韓国政府関係者は6日、複数の法律専門家に諮問した結果、「法的に何の問題もない」との結論に達したと記者団に説明した。

 大法院では、新日鉄住金(現・日本製鉄)と三菱重工業を相手取った原告がそれぞれ勝訴した。2社は賠償に応じておらず、
原告は2社の韓国内資産を差し押さえて売却する「現金化」手続きを進めている。最も先行する三菱重工業の件では、大法院で資産売却命令が確定すれば競売などの手続きに移る段階にきている。

 第三者弁済が成立すれば、原告に対する債務も消えて、資産現金化の懸念も解消できるとの判断だ。
原告が「最後まで受け取りを拒否した場合、(財団が裁判所に)供託することも法理的には可能」という。

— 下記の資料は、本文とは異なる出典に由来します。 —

/-- The sprite's cells are the cells of `SpritePixel`. -/
theorem cellOf_mem_spriteCells (s : State) (x y : Reg) (n : Nat) (k : Fin 2048) :
    Framebuffer.cellOf k ∈ s.spriteCells (s.V x).toNat (s.V y).toNat s.i.toNat n ↔ SpritePixel s x y n k := by
  simp only [State.spriteCells, List.mem_map, List.mem_filter, List.mem_product, List.mem_range, Prod.exists,
    Framebuffer.cellOf, Prod.mk.injEq, Fin.ext_iff, Fin.ofNat, spriteBit, SpritePixel]
  refine exists_congr fun r => exists_congr fun c =>
    ⟨fun ⟨⟨⟨hr, hc⟩, hbit⟩, hrow, hcol⟩ => ?_, fun ⟨hr, hc, hk, hbit⟩ => ?_⟩
  · exact ⟨hr, hc, by omega, hbit⟩
  · exact ⟨⟨⟨hr, hc⟩, hbit⟩, by omega, by omega⟩

/-! ## One draw -/

/-- The canvas of one DRW: a cell is toggled exactly when it is a pixel of the sprite. -/
theorem drawSprite_linear (s : State) (x y : Reg) {n : Nat} (hn : n < 16) (k : Fin 2048) :
    (SpritePixel s x y n k →
      (s.drawSprite (s.V x).toNat (s.V y).toNat s.i.toNat n).fb.linear k = !s.fb.linear k) ∧
    (¬ SpritePixel s x y n k →
      (s.drawSprite (s.V x).toNat (s.V y).toNat s.i.toNat n).fb.linear k = s.fb.linear k) := by
  obtain ⟨hcell, -⟩ := Canvas.foldl_toggle _ (nodup_spriteCells s (s.V x).toNat (s.V y).toNat s.i.toNat
    (show n ≤ 32 by omega)) ⟨s.fb, false⟩
  rw [drawSprite_eq_foldl, ← cellOf_mem_spriteCells, Framebuffer.linear_cellOf, hcell]
  exact ⟨fun h => by simp [h, Framebuffer.linear_cellOf], fun h => by simp [h, Framebuffer.linear_cellOf]⟩

/-- Its collision: some pixel of the sprite fell on a cell that was on. -/
theorem drawSprite_collision_iff (s : State) (x y : Reg) {n : Nat} (hn : n < 16) :
    (s.drawSprite (s.V x).toNat (s.V y).toNat s.i.toNat n).collision = true ↔
      ∃ k, SpritePixel s x y n k ∧ s.fb.linear k = true := by
  obtain ⟨-, hcoll⟩ := Canvas.foldl_toggle _ (nodup_spriteCells s (s.V x).toNat (s.V y).toNat s.i.toNat
    (show n ≤ 32 by omega)) ⟨s.fb, false⟩
  rw [drawSprite_eq_foldl, hcoll, Bool.false_or, List.any_eq_true]
  constructor
  · rintro ⟨p, hp, hon⟩
    refine ⟨Framebuffer.indexOf p, (cellOf_mem_spriteCells s x y n _).1 ?_, (s.fb.linear_indexOf p).trans hon⟩
    rwa [Framebuffer.cellOf_indexOf]
  · rintro ⟨k, hk, hon⟩
    exact ⟨Framebuffer.cellOf k, (cellOf_mem_spriteCells s x y n k).2 hk, hon⟩

theorem flagByte_of_true {b : Bool} (h : b = true) : flagByte b = 1 := by rw [h]; rfl

theorem flagByte_of_not {b : Bool} (h : ¬ b = true) : flagByte b = 0 := by rw [Bool.eq_false_iff.2 h]; rfl

/-- Settles O29: the sprite's cells are all different, so each is toggled once, and the collision is that of the screen
before. -/
theorem drawSpriteTogglesItsPixels : Obligations.DrawSpriteTogglesItsPixels := by
  refine ⟨encodes_drw, fun x y n s hn => ⟨_, rfl, fun k => (drawSprite_linear s x y hn k).1,
    fun k => (drawSprite_linear s x y hn k).2, fun h => ?collision, fun h => ?noCollision, rfl, rfl,
    (((OnlyChanges.refl _ s).setFb rfl _).setV (List.mem_singleton_self vF) _).advance⟩⟩
  case collision =>
    rw [State.advance_V, State.setV_V_same, flagByte_of_true ((drawSprite_collision_iff s x y hn).2 h)]
  case noCollision =>
    rw [State.advance_V, State.setV_V_same, flagByte_of_not fun hc => h ((drawSprite_collision_iff s x y hn).1 hc)]

/-! ## Two draws -/

theorem OnlyChanges.trans {c : Changes} {s t u : State} (h : OnlyChanges c s t) (h' : OnlyChanges c t u) :
    OnlyChanges c s u := by
  obtain ⟨hregs, hidx, hstack, hdt, hst, hkey, hscreen, hmem, ⟨hcause, hpc, hword⟩, hdraws, hstarted⟩ := h
  obtain ⟨hregs', hidx', hstack', hdt', hst', hkey', hscreen', hmem', ⟨hcause', hpc', hword'⟩, hdraws', hstarted'⟩ := h'
  exact ⟨fun r hr => (hregs' r hr).trans (hregs r hr), fun hc => (hidx' hc).trans (hidx hc),
    fun hc => ⟨(hstack' hc).1.trans (hstack hc).1, (hstack' hc).2.trans (hstack hc).2⟩,
    fun hc => (hdt' hc).trans (hdt hc), fun hc => (hst' hc).trans (hst hc), hkey'.trans hkey,
    fun hc => ⟨(hscreen' hc).1.trans (hscreen hc).1, (hscreen' hc).2.trans (hscreen hc).2⟩,
    fun a ha => (hmem' a ha).trans (hmem a ha), ⟨hcause'.trans hcause, hpc'.trans hpc, hword'.trans hword⟩,
    fun hc => (hdraws' hc).trans (hdraws hc), hstarted'.trans hstarted⟩
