/-- The commands: one constructor per row of the table, in its order. Each docstring names the
row and its rule. -/
inductive Instr where
  /-- POLL (R511). -/
  | poll
  /-- DOORBELL_READ_RETURN (R507). -/
  | doorbellReadReturn (tail : Word32) (fail : Option ReadFail)
  /-- ENTRY_READ_RETURN (R526). -/
  | entryReadReturn (bytes : List Byte) (fail : Option ReadFail)
  /-- RING_STATUS_WRITE (R509). -/
  | ringStatusWrite
  /-- RING_ENABLE (R503). -/
  | ringEnable (value : Word32)
  /-- RING_DISABLE (R504). -/
  | ringDisable (value : Word32)
  /-- RE_NOP (R519). -/
  | reNop (v : View)
  /-- RE_SUBMIT (R527). -/
  | reSubmit (v : View)
  /-- SEAL_SPACE_FREED (R422). -/
  | sealSpaceFreed (v : View)
  /-- RE_LAUNCH (R580). -/
  | reLaunch (v : View)
  /-- RE_STREAM_CREATE (R523). -/
  | reStreamCreate (v : View)
  /-- RE_STREAM_CONFIGURE (R523). -/
  | reStreamConfigure (v : View)
  /-- RE_STREAM_DESTROY (R523). -/
  | reStreamDestroy (v : View)
  /-- RE_STREAM_RELEASE (R603). -/
  | reStreamRelease (v : View)
  /-- RE_WAIT_ONLY (R519). -/
  | reWaitOnly (v : View)
  /-- RE_SIGNAL_ONLY (R519). -/
  | reSignalOnly (v : View)
  /-- RE_ABORT (R615). -/
  | reAbort (v : View)
  /-- RE_SAVE (R621). -/
  | reSave (v : View)
  /-- RE_RESTORE (R628). -/
  | reRestore (v : View)
  /-- RE_CHART_LOAD (R571). -/
  | reChartLoad (v : View)
  /-- RE_CHART_PATCH_VERSIONED (R586). -/
  | reChartPatchVersioned (v : View)
  /-- RE_CHART_PATCH_HOT (R589). -/
  | reChartPatchHot (v : View)
  /-- RE_CHART_DROP (R573). -/
  | reChartDrop (v : View)
  /-- RE_HANDLE_SYNC (R549). -/
  | reHandleSync (v : View)
  /-- HANDLE_COPY_DONE (R549). -/
  | handleCopyDone
  /-- RE_ALMANAC_UPDATE_ALMANAC (R820). -/
  | reAlmanacUpdateAlmanac (v : View)
  /-- RE_ALMANAC_UPDATE_FIRMWARE (R821). -/
  | reAlmanacUpdateFirmware (v : View)
  /-- RE_ALMANAC_UPDATE_READ (R822). -/
  | reAlmanacUpdateRead (v : View)
  /-- FLASH_COMMAND_DONE (R820). -/
  | flashCommandDone (res : FlashResult)
  /-- RE_FABRIC_REDISCOVER (R785). -/
  | reFabricRediscover (v : View)
  /-- RE_FABRIC_REMAP (R785). -/
  | reFabricRemap (v : View)
  /-- RE_FABRIC_FENCE (R785). -/
  | reFabricFence (v : View)
  /-- SLOT_MAP (R531). -/
  | slotMap (v : View)
  /-- PREFETCH (R533); where no view is given, nothing is read outside the device. -/
  | prefetch (stream : Fin 512) (v : View := View.none)
  /-- NOT_BEFORE_REACHED (R547). -/
  | notBeforeReached (stream : Fin 512)
  /-- WATCH_REREAD (R538). -/
  | watchReread (uda : BitVec 48)
  /-- HOST_PENNANT_READ_RETURN (R538). -/
  | hostPennantReadReturn (uda : BitVec 48) (word : Word64) (fail : Option ReadFail)
  /-- COMMIT (R616). -/
  | commit (stream : Fin 512)
  /-- SEGMENT_BIND (R582). -/
  | segmentBind (stream : Fin 512) (v : View)
  /-- SEGMENT_ADVANCE (R581). -/
  | segmentAdvance (slot : Fin 8)
  /-- NOP (R488). -/
  | nop (slot : Fin 8) (node : Fin 9) (st : SeqStep)
  /-- TENSOR_DESC (R404). -/
  | tensorDesc (slot : Fin 8) (node : Fin 9) (st : SeqStep)
  /-- MATMUL (R460). -/
  | matmul (slot : Fin 8) (node : Fin 9) (ph : Phase) (v : View)
  /-- ARRAY_STEP (R225). -/
  | arrayStep (cl : Fin 8) (tile : Fin 16) (idle : Nat)
  /-- BLOCK_SPILL (R219). -/
  | blockSpill (cl : Fin 8) (tile : Fin 16)
  /-- MARGIN_DECISION (R287). -/
  | marginDecision (slot : Fin 8) (id : BitVec 8)
  /-- OVERFLOW_REWIND (R228). -/
  | overflowRewind (cl : Fin 8) (tile : Fin 16)
  /-- MOVE_COPY (R323). -/
  | moveCopy (slot : Fin 8) (node : Fin 9) (ph : Phase) (v : View)
  /-- MOVE_STRIDED (R323). -/
  | moveStrided (slot : Fin 8) (node : Fin 9) (ph : Phase) (v : View)
  /-- MOVE_TRANSPOSE (R323). -/
  | moveTranspose (slot : Fin 8) (node : Fin 9) (ph : Phase) (v : View)
  /-- MOVE_GATHER (R324). -/
  | moveGather (slot : Fin 8) (node : Fin 9) (ph : Phase) (v : View)
  /-- MOVE_FILL (R323). -/
  | moveFill (slot : Fin 8) (node : Fin 9) (ph : Phase) (v : View)
  /-- MOVE_A48_ADD (R323). -/
  | moveA48Add (slot : Fin 8) (node : Fin 9) (ph : Phase) (v : View)
  /-- EGRESS (R267). -/
  | egress (slot : Fin 8) (node : Fin 9) (ph : Phase) (v : View)
  /-- TOPK (R476). -/
  | topk (slot : Fin 8) (node : Fin 9) (ph : Phase) (v : View)
  /-- TOPK_MERGE (R290). -/
  | topkMerge (slot : Fin 8) (node : Fin 9) (ph : Phase) (v : View)
  /-- MASK_GEN_MASK (R482). -/
  | maskGenMask (slot : Fin 8) (node : Fin 9) (ph : Phase) (v : View)
  /-- MASK_GEN_NOISE_TILE (R279). -/
  | maskGenNoiseTile (slot : Fin 8) (node : Fin 9) (ph : Phase) (v : View)
  /-- TILE_READ (R193). -/
  | tileRead (slot : Fin 8) (node : Fin 9) (ph : Phase) (v : View)
  /-- TILE_WRITE (R194). -/
  | tileWrite (slot : Fin 8) (node : Fin 9) (ph : Phase) (v : View)
  /-- TOKEN_POST (R354). -/
  | tokenPost (slot : Fin 8) (node : Fin 9) (st : SeqStep)
  /-- TOKEN_WAIT (R360). -/
  | tokenWait (slot : Fin 8) (node : Fin 9) (st : SeqStep)
  /-- PENNANT_SIGNAL_WRITE (R430). -/
  | pennantSignalWrite (slot : Fin 8) (node : Fin 9) (st : SeqStep)
  /-- PENNANT_SIGNAL_MAX (R430). -/
  | pennantSignalMax (slot : Fin 8) (node : Fin 9) (st : SeqStep)
  /-- PENNANT_WAIT (R431). -/
  | pennantWait (slot : Fin 8) (node : Fin 9) (st : SeqStep)
  /-- CHECKPOINT (R492). -/
  | checkpoint (slot : Fin 8) (node : Fin 9) (st : SeqStep)
  /-- BARRIER (R493). -/
  | barrier (slot : Fin 8) (node : Fin 9) (st : SeqStep)
  /-- OP_COMPLETE (R355). -/
  | opComplete (slot : Fin 8) (node : Fin 9) (ofs : Nat)
  /-- POST_APPLY (R362). -/
  | postApply (slot : Fin 8) (node : Fin 9) (tok : Fin 64) (srcs : List (Fin 9))
  /-- STREAM_FAULT (R602); where no view is given, nothing is read outside the device. -/
  | streamFault (v : View := View.none)
  /-- ENTRY_QUIESCED (R613). -/
  | entryQuiesced (stream : Fin 512)
  /-- DEVICE_INTERNAL_FAULT (R604). -/
  | deviceInternalFault
  /-- RESET_PURGE (R617). -/
  | resetPurge
  /-- PROGRESS_SAMPLE (R611). -/
  | progressSample
  /-- CUT_TAKEN (R623). -/
  | cutTaken (stream : Fin 512)
  /-- HOST_READ_COMPLETION (R663). -/
  | hostReadCompletion (issuer : HostIssuer) (status : CplStatus)
  /-- COMPLETION_TIMEOUT (R650). -/
  | completionTimeout (issuer : HostIssuer)
  /-- REGISTER_WRITE (R922). -/
  | registerWrite (path : Path) (ofs : BitVec 20) (be : BitVec 4) (value : Word32)
  /-- PAIR_LOW_READ (R927). -/
  | pairLowRead (path : Path) (ofs : BitVec 20) (be : BitVec 4)
  /-- PAIR_LOW_WRITE (R928). -/
  | pairLowWrite (path : Path) (ofs : BitVec 20) (be : BitVec 4) (value : Word32)
  /-- PAIR_HIGH_WRITE (R928). -/
  | pairHighWrite (path : Path) (ofs : BitVec 20) (be : BitVec 4) (value : Word32)
  /-- EXPERT_UNLOCK_WRITE (R942). -/
  | expertUnlockWrite (be : BitVec 4) (value : Word32)
  /-- NOTICE_ENABLE_WRITE (R666). -/
  | noticeEnableWrite (be : BitVec 4) (value : Word32)
  /-- MSIX_MESSAGE_SEND (R667). -/
  | msixMessageSend
  /-- EPH_SELFTEST_START (R152). -/
  | ephSelftestStart (be : BitVec 4) (value : Word32)
  /-- EPH_SELFTEST_DONE (R150). -/
  | ephSelftestDone
  /-- SVN_COMMIT (R832). -/
  | svnCommit (be : BitVec 4) (value : Word32)
  /-- SVN_COMMIT_DONE (R832). -/
  | svnCommitDone
  /-- RECOVERY_START (R823). -/
  | recoveryStart (be : BitVec 4) (value : Word32)
  /-- LINK_RETRAIN_WRITE (R721). -/
  | linkRetrainWrite (port : Fin 6) (be : BitVec 4) (value : Word32)
  /-- LINK_ENABLE_WRITE (R710). -/
  | linkEnableWrite (port : Fin 6) (be : BitVec 4) (value : Word32)
  /-- LINK_DISABLE_WRITE (R735). -/
  | linkDisableWrite (port : Fin 6) (be : BitVec 4) (value : Word32)
  /-- PIN_MUX_WRITE (R904). -/
  | pinMuxWrite (pin : Fin 12) (be : BitVec 4) (value : Word32)
  /-- PIN_SWITCH_COMPLETE (R905). -/
  | pinSwitchComplete (pin : Fin 12)
  /-- BAR2_READ (R652). -/
  | bar2Read (ofs : BitVec 28) (len : Nat)
  /-- BAR2_WRITE (R653). -/
  | bar2Write (ofs : BitVec 28) (bytes : List (Option Byte))
  /-- CONFIG_REQUEST (R645). -/
  | configRequest (write : Bool) (dword : BitVec 10) (be : BitVec 4) (value : Word32)
  /-- FLR (R670). -/
  | flr
  /-- HOT_RESET (R670). -/
  | hotReset
  /-- LINK_DISABLE (R670). -/
  | linkDisable
  /-- DL_DOWN (R670). -/
  | dlDown
  /-- D3HOT_ENTRY (R674). -/
  | d3hotEntry
  /-- L1_ENTRY (R675). -/
  | l1Entry
  /-- LINK_RECOVERY (R647). -/
  | linkRecovery
  /-- PERST_N (R673). -/
  | perstN (us : Nat)
  /-- REFCLK_LOSS (R913). -/
  | refclkLoss
  /-- PWR_GOOD_FALL (R914). -/
  | pwrGoodFall
  /-- BOOT_START (R815). -/
  | bootStart (flash : Option FlashPart)
  /-- DRAM_TRAINING_DONE (R315). -/
  | dramTrainingDone (rate : Option (Fin 3)) (chOk : BitVec 16) (big : Bool)
  /-- FIRMWARE_CHECK_DONE (R814). -/
  | firmwareCheckDone
  /-- BOOT_READY (R815). -/
  | bootReady
  /-- PATROL_SCRUB_VISIT (R332). -/
  | patrolScrubVisit (unit : Fin 400) (flips : List (Nat × BitVec 7))
  /-- CORRECTION_WRITEBACK (R334). -/
  | correctionWriteback
  /-- DRAM_REFRESH (R317). -/
  | dramRefresh (channel : Fin 16)
  /-- MR4_READ (R340). -/
  | mr4Read (rate : Fin 3)
  /-- WCK2DQI_TRACKING (R316). -/
  | wck2dqiTracking (channel : Fin 16)
  /-- TELEMETRY_SNAPSHOT (R857). -/
  | telemetrySnapshot
  /-- TELEMETRY_DROP (R330). -/
  | telemetryDrop
  /-- GOVERNOR_PERIOD (R841). -/
  | governorPeriod (ev : List GovEvents)
  /-- PLL_LOCKED (R834). -/
  | pllLocked
  /-- VOUT_SETTLE_EXPIRY (R835). -/
  | voutSettleExpiry
  /-- PMBUS_TRANSACTION_DONE (R850). -/
  | pmbusTransactionDone (good : Bool) (word : Word16)
  /-- OP_SWITCH (R834). -/
  | opSwitch
  /-- THERMAL_SAMPLE (R852). -/
  | thermalSample (temps : List Word16)
  /-- THERMAL_CEILING_STEP (R853). -/
  | thermalCeilingStep
  /-- THERMAL_TRIP (R854). -/
  | thermalTrip
  /-- BRAKE_APPLY (R856). -/
  | brakeApply
  /-- BRAKE_RELEASE (R855). -/
  | brakeRelease
  /-- SMB_ADDR_WRITE (R862). -/
  | smbAddrWrite (value : BitVec 24) (pecOk : Bool)
  /-- SMB_ADDR_READ (R862). -/
  | smbAddrRead
  /-- SMB_DATA_WRITE (R862). -/
  | smbDataWrite (value : Word32) (pecOk : Bool)
  /-- SMB_DATA_READ (R862). -/
  | smbDataRead
  /-- SMB_SNAP (R863). -/
  | smbSnap (inc : Bool) (pecOk : Bool)
  /-- SMB_COMMIT (R863). -/
  | smbCommit (inc : Bool) (pecOk : Bool)
  /-- SMB_WINDOW_DONE (R863). -/
  | smbWindowDone
  /-- SMB_STATUS_READ (R862). -/
  | smbStatusRead
  /-- SMB_SNAPSHOT_READ (R862). -/
  | smbSnapshotRead
  /-- SMB_ALERT_RESPONSE (R864). -/
  | smbAlertResponse
  /-- TS_BURST (R710). -/
  | tsBurst (port : Fin 6)
  /-- TS_RECEIVED (R710). -/
  | tsReceived (port : Fin 6) (lanes : BitVec 8)
  /-- TRAIN_LANES_FIXED (R713). -/
  | trainLanesFixed (port : Fin 6) (lanes : BitVec 8)
  /-- TRAIN_DEADLINE (R710). -/
  | trainDeadline (port : Fin 6)
  /-- SPEED_DEADLINE (R718). -/
  | speedDeadline (port : Fin 6)
  /-- INIT_SEND (R719). -/
  | initSend (port : Fin 6)
  /-- INIT_RECEIVED (R719). -/
  | initReceived (port : Fin 6) (frame : List Byte) (coding : Bool)
  /-- DATA_FRAME_RECEIVED (R698). -/
  | dataFrameReceived (port : Fin 6) (frame : List Byte) (coding : Bool)
  /-- CTRL_FRAME_RECEIVED (R695). -/
  | ctrlFrameReceived (port : Fin 6) (frame : List Byte) (coding : Bool)
  /-- NACK_RECEIVED (R700). -/
  | nackReceived (port : Fin 6) (frame : List Byte) (coding : Bool)
  /-- GOODBYE_RECEIVED (R721). -/
  | goodbyeReceived (port : Fin 6) (frame : List Byte) (coding : Bool)
  /-- HEARTBEAT (R706). -/
  | heartbeat (port : Fin 6)
  /-- CHECK_INTERVAL (R708). -/
  | checkInterval (port : Fin 6)
  /-- LANE_LOCK_LOSS (R721). -/
  | laneLockLoss (port : Fin 6)
  /-- ELECTRICAL_IDLE_DETECTED (R723). -/
  | electricalIdleDetected (port : Fin 6)
  /-- DOWN_IDLE_EXPIRY (R723). -/
  | downIdleExpiry (port : Fin 6)
  /-- FAST_TRAIN_LOCKED (R714). -/
  | fastTrainLocked (port : Fin 6)
  /-- FAST_TRAIN_DEADLINE (R710). -/
  | fastTrainDeadline (port : Fin 6)
  /-- HELLO_SEND (R743). -/
  | helloSend (port : Fin 6)
  /-- HELLO_RECEIVED (R776). -/
  | helloReceived (port : Fin 6)
  /-- PARENT_TIMEOUT (R778). -/
  | parentTimeout
  /-- ADVERT_RECEIVED (R745). -/
  | advertReceived (port : Fin 6)
  /-- FABRIC_SETTLE (R747). -/
  | fabricSettle
  /-- PACKET_FORWARD (R757). -/
  | packetForward
  /-- REMOTE_READ (R767). -/
  | remoteRead
  /-- REMOTE_WRITE (R767). -/
  | remoteWrite
  /-- REMOTE_A48_ADD (R767). -/
  | remoteA48Add
  /-- HALYARD (R767). -/
  | halyard
  /-- PROBE (R771). -/
  | probe
  /-- REMOTE_RESPONSE (R770). -/
  | remoteResponse
  /-- PROBE_RSP_RECEIVED (R771). -/
  | probeRspReceived
  /-- REMOTE_NACK_RECEIVED (R772). -/
  | remoteNackReceived
  /-- FSB_SYNC_PULSE (R779). -/
  | fsbSyncPulse
  /-- TAP_RESET (R909). -/
  | tapReset
  /-- TAP_IDCODE (R909). -/
  | tapIdcode
  /-- TAP_SAMPLE_PRELOAD (R909). -/
  | tapSamplePreload (captured preload : Nat)
  /-- TAP_EXTEST (R909). -/
  | tapExtest
  /-- TAP_CLAMP (R909). -/
  | tapClamp
  /-- TAP_HIGHZ (R909). -/
  | tapHighz
  /-- TAP_DBG_SELECT (R912). -/
  | tapDbgSelect
  /-- TAP_BYPASS (R909). -/
  | tapBypass
  /-- FLASH_DEADLINE (R820). -/
  | flashDeadline
  /-- PCIE_LINK_UP (R644). -/
  | pcieLinkUp (speed : Fin 6) (width : Fin 4)
  /-- L1_EXIT (R675). -/
  | l1Exit
  /-- CONTEXT_IMAGE_WRITTEN (R624). -/
  | contextImageWritten (stream : Fin 512)
  deriving DecidableEq, Repr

 しかし、この解決策で現金化を完全に回避できるとは限らない。

 原告の支援団体は6日、ソウルで記者会見し、今回の解決策を「韓国政府が日本企業の司法的責任を免責させるものだ」と批判し、
今後も現金化に向けた司法手続きを続けると表明した。

 第三者弁済は、債務の性質や当事者の意思表示によって成立しない場合もあり、法解釈が分かれている。
原告には賠償を請求できる権利が残るという。裁判所への供託金をめぐって原告が無効を訴える司法手続きに踏み切る可能性も懸念される。

 韓国政府関係者は「解決策に反対する原告がいる可能性を予想し、多角的、法律的検討をした」と語り、
原告が最後まで受け取りを拒否して法廷闘争を続けた場合の対応についても議論を重ねたことを示唆した。ただ、その具体的な措置については明言を避けた。


 韓国政府は昨年7月、解決に向けた外交努力を説明する意見書を大法院に提出した。これによって今後も現金化を回避し続ける判断を司法府に期待しているとみられる。

 財団は日本企業に弁済分の返還を求める「求償権」を持つことになる。この韓国政府関係者は、現時点で日本側に行使することは「想定していない」と語った。
ただ、これも4年後に政権交代した場合に覆されるシナリオは否定できない。